Task: Within the entries below, the lines from the one with "rfl, execTimerSnap_kept ..⟩" through the one with "rfl, execPendingWindowStart_kept ..⟩" are to be set down exactly, both ends kept.

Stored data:
--

theorem Kept.part_eq {m : Nat} {c d : Chip} (h : Kept m c d) (hm : m.testBit Comp.part.bit = false) : d.part = c.part :=
  h.same_of .part hm

theorem RunsKept.part_eq {m : Nat} {s : State} {o : Host.Outcome State Fault Refusal} (h : RunsKept m s o)
    (hm : m.testBit Comp.part.bit = false) : ∃ t, o = .next t ∧ t.pending = s.pending ∧ t.chip.part = s.chip.part := by
  obtain ⟨t, ht, hp, hk⟩ := h
  exact ⟨t, ht, hp, hk.part_eq hm⟩

/-- Every command completes within the frame of its mask, which leaves the part alone. -/
theorem exec_runsKept (i : Instr) (s : State) : ∃ m : Nat, m.testBit Comp.part.bit = false ∧ RunsKept m s (exec i s) := by
  cases i with
  | powerOnReset => exact ⟨_, rfl, execPowerOnReset_kept ..⟩
  | brownout => exact ⟨_, rfl, execBrownout_kept ..⟩
  | pinReset => exact ⟨_, rfl, execPinReset_kept ..⟩
  | softReset => exact ⟨_, rfl, execSoftReset_kept ..⟩
  | lockstepReset => exact ⟨_, rfl, execLockstepReset_kept ..⟩
  | clockLossReset => exact ⟨_, rfl, execClockLossReset_kept ..⟩
  | thermalReset => exact ⟨_, rfl, execThermalReset_kept ..⟩
  | retainWake => exact ⟨_, rfl, execRetainWake_kept ..⟩
  | resetRelease => exact ⟨_, rfl, execResetRelease_kept ..⟩
  | bootComplete => exact ⟨_, rfl, execBootComplete_kept ..⟩
  | clockFallback => exact ⟨_, rfl, execClockFallback_kept ..⟩
  | clockRestored => exact ⟨_, rfl, execClockRestored_kept ..⟩
  | debugHalt => exact ⟨_, rfl, execDebugHalt_kept ..⟩
  | debugResume => exact ⟨_, rfl, execDebugResume_kept ..⟩
  | frameTick => exact ⟨_, rfl, execFrameTick_kept ..⟩
  | frameOverrunPersist => exact ⟨_, rfl, execFrameOverrunPersist_kept ..⟩
  | commitTakeEffect => exact ⟨_, rfl, execCommitTakeEffect_kept ..⟩
  | blockReturnTakeEffect => exact ⟨_, rfl, execBlockReturnTakeEffect_kept ..⟩
  | outputEdgeExecute => exact ⟨_, rfl, execOutputEdgeExecute_kept ..⟩
  | timeModeEndDue => exact ⟨_, rfl, execTimeModeEndDue_kept ..⟩
  | windowWrite => exact ⟨_, rfl, execWindowWrite_kept ..⟩
  | windowRead => exact ⟨_, rfl, execWindowRead_kept ..⟩
  | scrubberRead => exact ⟨_, rfl, execScrubberRead_kept ..⟩
  | angleLRead => exact ⟨_, rfl, execAngleLRead_kept ..⟩
  | frameCountLRead => exact ⟨_, rfl, execFrameCountLRead_kept ..⟩
  | portDataLWrite => exact ⟨_, rfl, execPortDataLWrite_kept ..⟩
  | portCommit => exact ⟨_, rfl, execPortCommit_kept ..⟩
  | remoteWritePost => exact ⟨_, rfl, execRemoteWritePost_kept ..⟩
  | portRead => exact ⟨_, rfl, execPortRead_kept ..⟩
  | unlockFirstKey => exact ⟨_, rfl, execUnlockFirstKey_kept ..⟩
  | unlockSecondKey => exact ⟨_, rfl, execUnlockSecondKey_kept ..⟩
  | unlockWrongKey => exact ⟨_, rfl, execUnlockWrongKey_kept ..⟩
  | unlockWindowExpire => exact ⟨_, rfl, execUnlockWindowExpire_kept ..⟩
  | registerWrite => exact ⟨_, rfl, execRegisterWrite_kept ..⟩
  | hostAccessAbort => exact ⟨_, rfl, execHostAccessAbort_kept ..⟩
  | blockTake => exact ⟨_, rfl, execBlockTake_kept ..⟩
  | blockReturn => exact ⟨_, rfl, execBlockReturn_kept ..⟩
  | ownViolCountRead => exact ⟨_, rfl, execOwnViolCountRead_kept ..⟩
  | irqAnomalyCountRead => exact ⟨_, rfl, execIrqAnomalyCountRead_kept ..⟩
  | timeSnapshot => exact ⟨_, rfl, execTimeSnapshot_kept ..⟩
  | ltrWrite => exact ⟨_, rfl, execLtrWrite_kept ..⟩
  | invalBlock => exact ⟨_, rfl, execInvalBlock_kept ..⟩
  | schedControlWrite => exact ⟨_, rfl, execSchedControlWrite_kept ..⟩
  | ringAddrWrite => exact ⟨_, rfl, execRingAddrWrite_kept ..⟩
  | testPortDisable => exact ⟨_, rfl, execTestPortDisable_kept ..⟩
  | journalInfo => exact ⟨_, rfl, execJournalInfo_kept ..⟩
  | journalRead => exact ⟨_, rfl, execJournalRead_kept ..⟩
  | journalNote => exact ⟨_, rfl, execJournalNote_kept ..⟩
  | powerOff => exact ⟨_, rfl, execPowerOff_kept ..⟩
  | ringSetTime => exact ⟨_, rfl, execRingSetTime_kept ..⟩
  | calApply => exact ⟨_, rfl, execCalApply_kept ..⟩
  | calApplyTick => exact ⟨_, rfl, execCalApplyTick_kept ..⟩
  | calRaiseFloor => exact ⟨_, rfl, execCalRaiseFloor_kept ..⟩
  | keyPurge => exact ⟨_, rfl, execKeyPurge_kept ..⟩
  | serviceGet => exact ⟨_, rfl, execServiceGet_kept ..⟩
  | servicePut => exact ⟨_, rfl, execServicePut_kept ..⟩
  | serviceForward => exact ⟨_, rfl, execServiceForward_kept ..⟩
  | tagUpdate => exact ⟨_, rfl, execTagUpdate_kept ..⟩
  | mailboxComplete => exact ⟨_, rfl, execMailboxComplete_kept ..⟩
  | irqClaim => exact ⟨_, rfl, execIrqClaim_kept ..⟩
  | irqComplete => exact ⟨_, rfl, execIrqComplete_kept ..⟩
  | irqSetPend => exact ⟨_, rfl, execIrqSetPend_kept ..⟩
  | irqPendClr => exact ⟨_, rfl, execIrqPendClr_kept ..⟩
  | supSourceClaim => exact ⟨_, rfl, execSupSourceClaim_kept ..⟩
  | sourceEventFlush => exact ⟨_, rfl, execSourceEventFlush_kept ..⟩
  | faultAck => exact ⟨_, rfl, execFaultAck_kept ..⟩
  | safeNFall => exact ⟨_, rfl, execSafeNFall_kept ..⟩
  | safeNRise => exact ⟨_, rfl, execSafeNRise_kept ..⟩
  | forceF3 => exact ⟨_, rfl, execForceF3_kept ..⟩
  | armRequest => exact ⟨_, rfl, execArmRequest_kept ..⟩
  | disarmRequest => exact ⟨_, rfl, execDisarmRequest_kept ..⟩
  | watchdogEnable => exact ⟨_, rfl, execWatchdogEnable_kept ..⟩
  | wdtKick => exact ⟨_, rfl, execWdtKick_kept ..⟩
  | watchdogExpired => exact ⟨_, rfl, execWatchdogExpired_kept ..⟩
  | journalWrite => exact ⟨_, rfl, execJournalWrite_kept ..⟩
  | journalAllowanceRegain => exact ⟨_, rfl, execJournalAllowanceRegain_kept ..⟩
  | hours => exact ⟨_, rfl, execHours_kept ..⟩
  | wheelEdge => exact ⟨_, rfl, execWheelEdge_kept ..⟩
  | edgeTakeIn => exact ⟨_, rfl, execEdgeTakeIn_kept ..⟩
  | vrThresholdDecay => exact ⟨_, rfl, execVrThresholdDecay_kept ..⟩
  | wheelNoSignal => exact ⟨_, rfl, execWheelNoSignal_kept ..⟩
  | stallTimeout => exact ⟨_, rfl, execStallTimeout_kept ..⟩
  | drLimitReached => exact ⟨_, rfl, execDrLimitReached_kept ..⟩
  | snapshotTimeout => exact ⟨_, rfl, execSnapshotTimeout_kept ..⟩
  | bankGrant => exact ⟨_, rfl, execBankGrant_kept ..⟩
  | bankWaitTimeout => exact ⟨_, rfl, execBankWaitTimeout_kept ..⟩
  | boostThresholdReached => exact ⟨_, rfl, execBoostThresholdReached_kept ..⟩
  | boostTimeLimit => exact ⟨_, rfl, execBoostTimeLimit_kept ..⟩
  | transitionEnd => exact ⟨_, rfl, execTransitionEnd_kept ..⟩
  | holdChop => exact ⟨_, rfl, execHoldChop_kept ..⟩
  | injHoldLost => exact ⟨_, rfl, execInjHoldLost_kept ..⟩
  | injOvercurrent => exact ⟨_, rfl, execInjOvercurrent_kept ..⟩
  | injIdleCurrent => exact ⟨_, rfl, execInjIdleCurrent_kept ..⟩
  | bankTripClear => exact ⟨_, rfl, execBankTripClear_kept ..⟩
  | injEnableCommit => exact ⟨_, rfl, execInjEnableCommit_kept ..⟩
  | valvePullEnd => exact ⟨_, rfl, execValvePullEnd_kept ..⟩
  | valveStartDelayEnd => exact ⟨_, rfl, execValveStartDelayEnd_kept ..⟩
  | valveOpen => exact ⟨_, rfl, execValveOpen_kept ..⟩
  | valveShort => exact ⟨_, rfl, execValveShort_kept ..⟩
  | shortLatchClear => exact ⟨_, rfl, execShortLatchClear_kept ..⟩
  | timerMatch => exact ⟨_, rfl, execTimerMatch_kept ..⟩
  | timerOverflow => exact ⟨_, rfl, execTimerOverflow_kept ..⟩
  | timerPinCapture => exact ⟨_, rfl, execTimerPinCapture_kept ..⟩
  | chValueCommit => exact ⟨_, rfl, execChValueCommit_kept ..⟩
  | chCtrlCommit => exact ⟨_, rfl, execChCtrlCommit_kept ..⟩
  | tuCfgCommit => exact ⟨_, rfl, execTuCfgCommit_kept ..⟩
  | timerSnap => exact ⟨_, rfl, execTimerSnap_kept ..⟩
  | tioSelCommit => exact ⟨_, rfl, execTioSelCommit_kept ..⟩
  | convWindowOpen => exact ⟨_, rfl, execConvWindowOpen_kept ..⟩
  | convWindowClose => exact ⟨_, rfl, execConvWindowClose_kept ..⟩
  | timeWindowComplete => exact ⟨_, rfl, execTimeWindowComplete_kept ..⟩
  | pendingWindowStart => exact ⟨_, rfl, execPendingWindowStart_kept ..⟩
  | pendingWindowExpire => exact ⟨_, rfl, execPendingWindowExpire_kept ..⟩
  | windowTruncate => exact ⟨_, rfl, execWindowTruncate_kept ..⟩
  | convSyncApply => exact ⟨_, rfl, execConvSyncApply_kept ..⟩
  | decimatorOutput => exact ⟨_, rfl, execDecimatorOutput_kept ..⟩
  | convStart => exact ⟨_, rfl, execConvStart_kept ..⟩
  | convSync => exact ⟨_, rfl, execConvSync_kept ..⟩
  | ringTailCommit => exact ⟨_, rfl, execRingTailCommit_kept ..⟩
  | monitorBurst => exact ⟨_, rfl, execMonitorBurst_kept ..⟩
  | vbatBandChange => exact ⟨_, rfl, execVbatBandChange_kept ..⟩
  | holdupUpdate => exact ⟨_, rfl, execHoldupUpdate_kept ..⟩
  | boostChargeControl => exact ⟨_, rfl, execBoostChargeControl_kept ..⟩
  | boostStartTimeout => exact ⟨_, rfl, execBoostStartTimeout_kept ..⟩
  | boostOvercurrent => exact ⟨_, rfl, execBoostOvercurrent_kept ..⟩
  | boostOcPauseEnd => exact ⟨_, rfl, execBoostOcPauseEnd_kept ..⟩
  | railOutOfReg => exact ⟨_, rfl, execRailOutOfReg_kept ..⟩
  | powerStateChange => exact ⟨_, rfl, execPowerStateChange_kept ..⟩
  | deferredEntry => exact ⟨_, rfl, execDeferredEntry_kept ..⟩
  | wake => exact ⟨_, rfl, execWake_kept ..⟩
  | wakeDwellEnd => exact ⟨_, rfl, execWakeDwellEnd_kept ..⟩
  | keyInChange => exact ⟨_, rfl, execKeyInChange_kept ..⟩
  | keyoffDelayExpire => exact ⟨_, rfl, execKeyoffDelayExpire_kept ..⟩
  | ringCycleStart => exact ⟨_, rfl, execRingCycleStart_kept ..⟩
  | beaconReceive => exact ⟨_, rfl, execBeaconReceive_kept ..⟩
  | cycleReturn => exact ⟨_, rfl, execCycleReturn_kept ..⟩
  | snapshotReceive => exact ⟨_, rfl, execSnapshotReceive_kept ..⟩
  | statusEntryReceive => exact ⟨_, rfl, execStatusEntryReceive_kept ..⟩
  | writeMessage => exact ⟨_, rfl, execWriteMessage_kept ..⟩
  | nackMessage => exact ⟨_, rfl, execNackMessage_kept ..⟩
  | confirmMessage => exact ⟨_, rfl, execConfirmMessage_kept ..⟩
  | joinMessage => exact ⟨_, rfl, execJoinMessage_kept ..⟩
  | joinAckMessage => exact ⟨_, rfl, execJoinAckMessage_kept ..⟩
  | leaveMessage => exact ⟨_, rfl, execLeaveMessage_kept ..⟩
  | hostMessage => exact ⟨_, rfl, execHostMessage_kept ..⟩
  | cellReturned => exact ⟨_, rfl, execCellReturned_kept ..⟩
  | outboundEntrySend => exact ⟨_, rfl, execOutboundEntrySend_kept ..⟩
  | outboundDelivered => exact ⟨_, rfl, execOutboundDelivered_kept ..⟩
  | ringRxTailCommit => exact ⟨_, rfl, execRingRxTailCommit_kept ..⟩
  | remoteWriteExpire => exact ⟨_, rfl, execRemoteWriteExpire_kept ..⟩
  | remoteWriteJudge => exact ⟨_, rfl, execRemoteWriteJudge_kept ..⟩
  | ringMasterLost => exact ⟨_, rfl, execRingMasterLost_kept ..⟩
  | masterElection => exact ⟨_, rfl, execMasterElection_kept ..⟩
  | ringBroken => exact ⟨_, rfl, execRingBroken_kept ..⟩
  | ringJoinFailed => exact ⟨_, rfl, execRingJoinFailed_kept ..⟩
  | joinRetry => exact ⟨_, rfl, execJoinRetry_kept ..⟩
  | ringFound => exact ⟨_, rfl, execRingFound_kept ..⟩
  | insertEnable => exact ⟨_, rfl, execInsertEnable_kept ..⟩
  | ringLeave => exact ⟨_, rfl, execRingLeave_kept ..⟩
  | twinFrameReceive => exact ⟨_, rfl, execTwinFrameReceive_kept ..⟩
  | twinLinkLost => exact ⟨_, rfl, execTwinLinkLost_kept ..⟩
  | mirrorBlock => exact ⟨_, rfl, execMirrorBlock_kept ..⟩
  | mirrorCommit => exact ⟨_, rfl, execMirrorCommit_kept ..⟩
  | mirrorDirect => exact ⟨_, rfl, execMirrorDirect_kept ..⟩
  | mirrorApply => exact ⟨_, rfl, execMirrorApply_kept ..⟩
  | mirrorGroupTakeIn => exact ⟨_, rfl, execMirrorGroupTakeIn_kept ..⟩
  | capturePacket => exact ⟨_, rfl, execCapturePacket_kept ..⟩
  | captureApply => exact ⟨_, rfl, execCaptureApply_kept ..⟩
  | hello => exact ⟨_, rfl, execHello_kept ..⟩
  | twinEnable => exact ⟨_, rfl, execTwinEnable_kept ..⟩
  | twinIsolate => exact ⟨_, rfl, execTwinIsolate_kept ..⟩
  | twinRejoin => exact ⟨_, rfl, execTwinRejoin_kept ..⟩
  | foundingClaim => exact ⟨_, rfl, execFoundingClaim_kept ..⟩
  | plannedHandover => exact ⟨_, rfl, execPlannedHandover_kept ..⟩
  | handoverExecute => exact ⟨_, rfl, execHandoverExecute_kept ..⟩
  | twinTakeover => exact ⟨_, rfl, execTwinTakeover_kept ..⟩
  | twinOwnerCollision => exact ⟨_, rfl, execTwinOwnerCollision_kept ..⟩
  | cipherStart => exact ⟨_, rfl, execCipherStart_kept ..⟩
  | gcmEncrypt => exact ⟨_, rfl, execGcmEncrypt_kept ..⟩
  | gcmDecrypt => exact ⟨_, rfl, execGcmDecrypt_kept ..⟩
  | ctr => exact ⟨_, rfl, execCtr_kept ..⟩
  | cmacGenerate => exact ⟨_, rfl, execCmacGenerate_kept ..⟩
  | cmacVerify => exact ⟨_, rfl, execCmacVerify_kept ..⟩
  | derive => exact ⟨_, rfl, execDerive_kept ..⟩
  | unwrap => exact ⟨_, rfl, execUnwrap_kept ..⟩
  | cipherErase => exact ⟨_, rfl, execCipherErase_kept ..⟩
  | keyAlarm => exact ⟨_, rfl, execKeyAlarm_kept ..⟩
  | alarmLatchClear => exact ⟨_, rfl, execAlarmLatchClear_kept ..⟩
  | canFrameReceive => exact ⟨_, rfl, execCanFrameReceive_kept ..⟩
  | mbTxRequest => exact ⟨_, rfl, execMbTxRequest_kept ..⟩
  | mbTxAbort => exact ⟨_, rfl, execMbTxAbort_kept ..⟩
  | canTxComplete => exact ⟨_, rfl, execCanTxComplete_kept ..⟩
  | mbFullClear => exact ⟨_, rfl, execMbFullClear_kept ..⟩
  | canCfgCommit => exact ⟨_, rfl, execCanCfgCommit_kept ..⟩
  | canBusOff => exact ⟨_, rfl, execCanBusOff_kept ..⟩
  | canBusoffRecovery => exact ⟨_, rfl, execCanBusoffRecovery_kept ..⟩
  | singleFrame => exact ⟨_, rfl, execSingleFrame_kept ..⟩
  | firstFrame => exact ⟨_, rfl, execFirstFrame_kept ..⟩
  | consecutiveFrame => exact ⟨_, rfl, execConsecutiveFrame_kept ..⟩
  | flowControl => exact ⟨_, rfl, execFlowControl_kept ..⟩
  | isotpTimeout => exact ⟨_, rfl, execIsotpTimeout_kept ..⟩
  | diagnosticSessionControl => exact ⟨_, rfl, execDiagnosticSessionControl_kept ..⟩
  | ecuReset => exact ⟨_, rfl, execEcuReset_kept ..⟩
  | clearDiagnosticInformation => exact ⟨_, rfl, execClearDiagnosticInformation_kept ..⟩
  | reportNumberOfDtcByStatusMask => exact ⟨_, rfl, execReportNumberOfDtcByStatusMask_kept ..⟩
  | reportDtcByStatusMask => exact ⟨_, rfl, execReportDtcByStatusMask_kept ..⟩
  | reportDtcSnapshotRecord => exact ⟨_, rfl, execReportDtcSnapshotRecord_kept ..⟩
  | reportDtcExtendedDataRecord => exact ⟨_, rfl, execReportDtcExtendedDataRecord_kept ..⟩
  | readDataByIdentifier => exact ⟨_, rfl, execReadDataByIdentifier_kept ..⟩
  | writeDataByIdentifier => exact ⟨_, rfl, execWriteDataByIdentifier_kept ..⟩
  | requestSeed => exact ⟨_, rfl, execRequestSeed_kept ..⟩
  | sendKey => exact ⟨_, rfl, execSendKey_kept ..⟩
  | securityDelayEnd => exact ⟨_, rfl, execSecurityDelayEnd_kept ..⟩
  | communicationControl => exact ⟨_, rfl, execCommunicationControl_kept ..⟩
  | routineJournalRead => exact ⟨_, rfl, execRoutineJournalRead_kept ..⟩
  | tagRefresh => exact ⟨_, rfl, execTagRefresh_kept ..⟩
  | routineKeyPurge => exact ⟨_, rfl, execRoutineKeyPurge_kept ..⟩
  | testerPresent => exact ⟨_, rfl, execTesterPresent_kept ..⟩
  | controlDtcSetting => exact ⟨_, rfl, execControlDtcSetting_kept ..⟩
  | unsupportedService => exact ⟨_, rfl, execUnsupportedService_kept ..⟩
  | forwardedRequest => exact ⟨_, rfl, execForwardedRequest_kept ..⟩
  | forwardTimeout => exact ⟨_, rfl, execForwardTimeout_kept ..⟩
  | responsePending => exact ⟨_, rfl, execResponsePending_kept ..⟩
  | sessionTimeout => exact ⟨_, rfl, execSessionTimeout_kept ..⟩
  | tagPumpReady => exact ⟨_, rfl, execTagPumpReady_kept ..⟩
  | tagDrivePhaseEnd => exact ⟨_, rfl, execTagDrivePhaseEnd_kept ..⟩
  | tagJournalDone => exact ⟨_, rfl, execTagJournalDone_kept ..⟩
  | tagFailed => exact ⟨_, rfl, execTagFailed_kept ..⟩
  | tagRecoveryStart => exact ⟨_, rfl, execTagRecoveryStart_kept ..⟩
  | tagSkipped => exact ⟨_, rfl, execTagSkipped_kept ..⟩
  | tagDueRecompute => exact ⟨_, rfl, execTagDueRecompute_kept ..⟩
  | tapReset => exact ⟨_, rfl, execTapReset_kept ..⟩
  | extest => exact ⟨_, rfl, execExtest_kept ..⟩
  | idcode => exact ⟨_, rfl, execIdcode_kept ..⟩
  | samplePreload => exact ⟨_, rfl, execSamplePreload_kept ..⟩
  | bypass => exact ⟨_, rfl, execBypass_kept ..⟩
  | mbxDoorbell => exact ⟨_, rfl, execMbxDoorbell_kept ..⟩
  | supervisorCommitTakeIn => exact ⟨_, rfl, execSupervisorCommitTakeIn_kept ..⟩
  | railInRegulation => exact ⟨_, rfl, execRailInRegulation_kept ..⟩
  | canBusError => exact ⟨_, rfl, execCanBusError_kept ..⟩
  | stminElapsed => exact ⟨_, rfl, execStminElapsed_kept ..⟩
  | valveOpenClear => exact ⟨_, rfl, execValveOpenClear_kept ..⟩
  | valvePwmTransition => exact ⟨_, rfl, execValvePwmTransition_kept ..⟩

--

Answer for this exercise:
  | timerSnap => exact ⟨_, rfl, execTimerSnap_kept ..⟩
  | tioSelCommit => exact ⟨_, rfl, execTioSelCommit_kept ..⟩
  | convWindowOpen => exact ⟨_, rfl, execConvWindowOpen_kept ..⟩
  | convWindowClose => exact ⟨_, rfl, execConvWindowClose_kept ..⟩
  | timeWindowComplete => exact ⟨_, rfl, execTimeWindowComplete_kept ..⟩
  | pendingWindowStart => exact ⟨_, rfl, execPendingWindowStart_kept ..⟩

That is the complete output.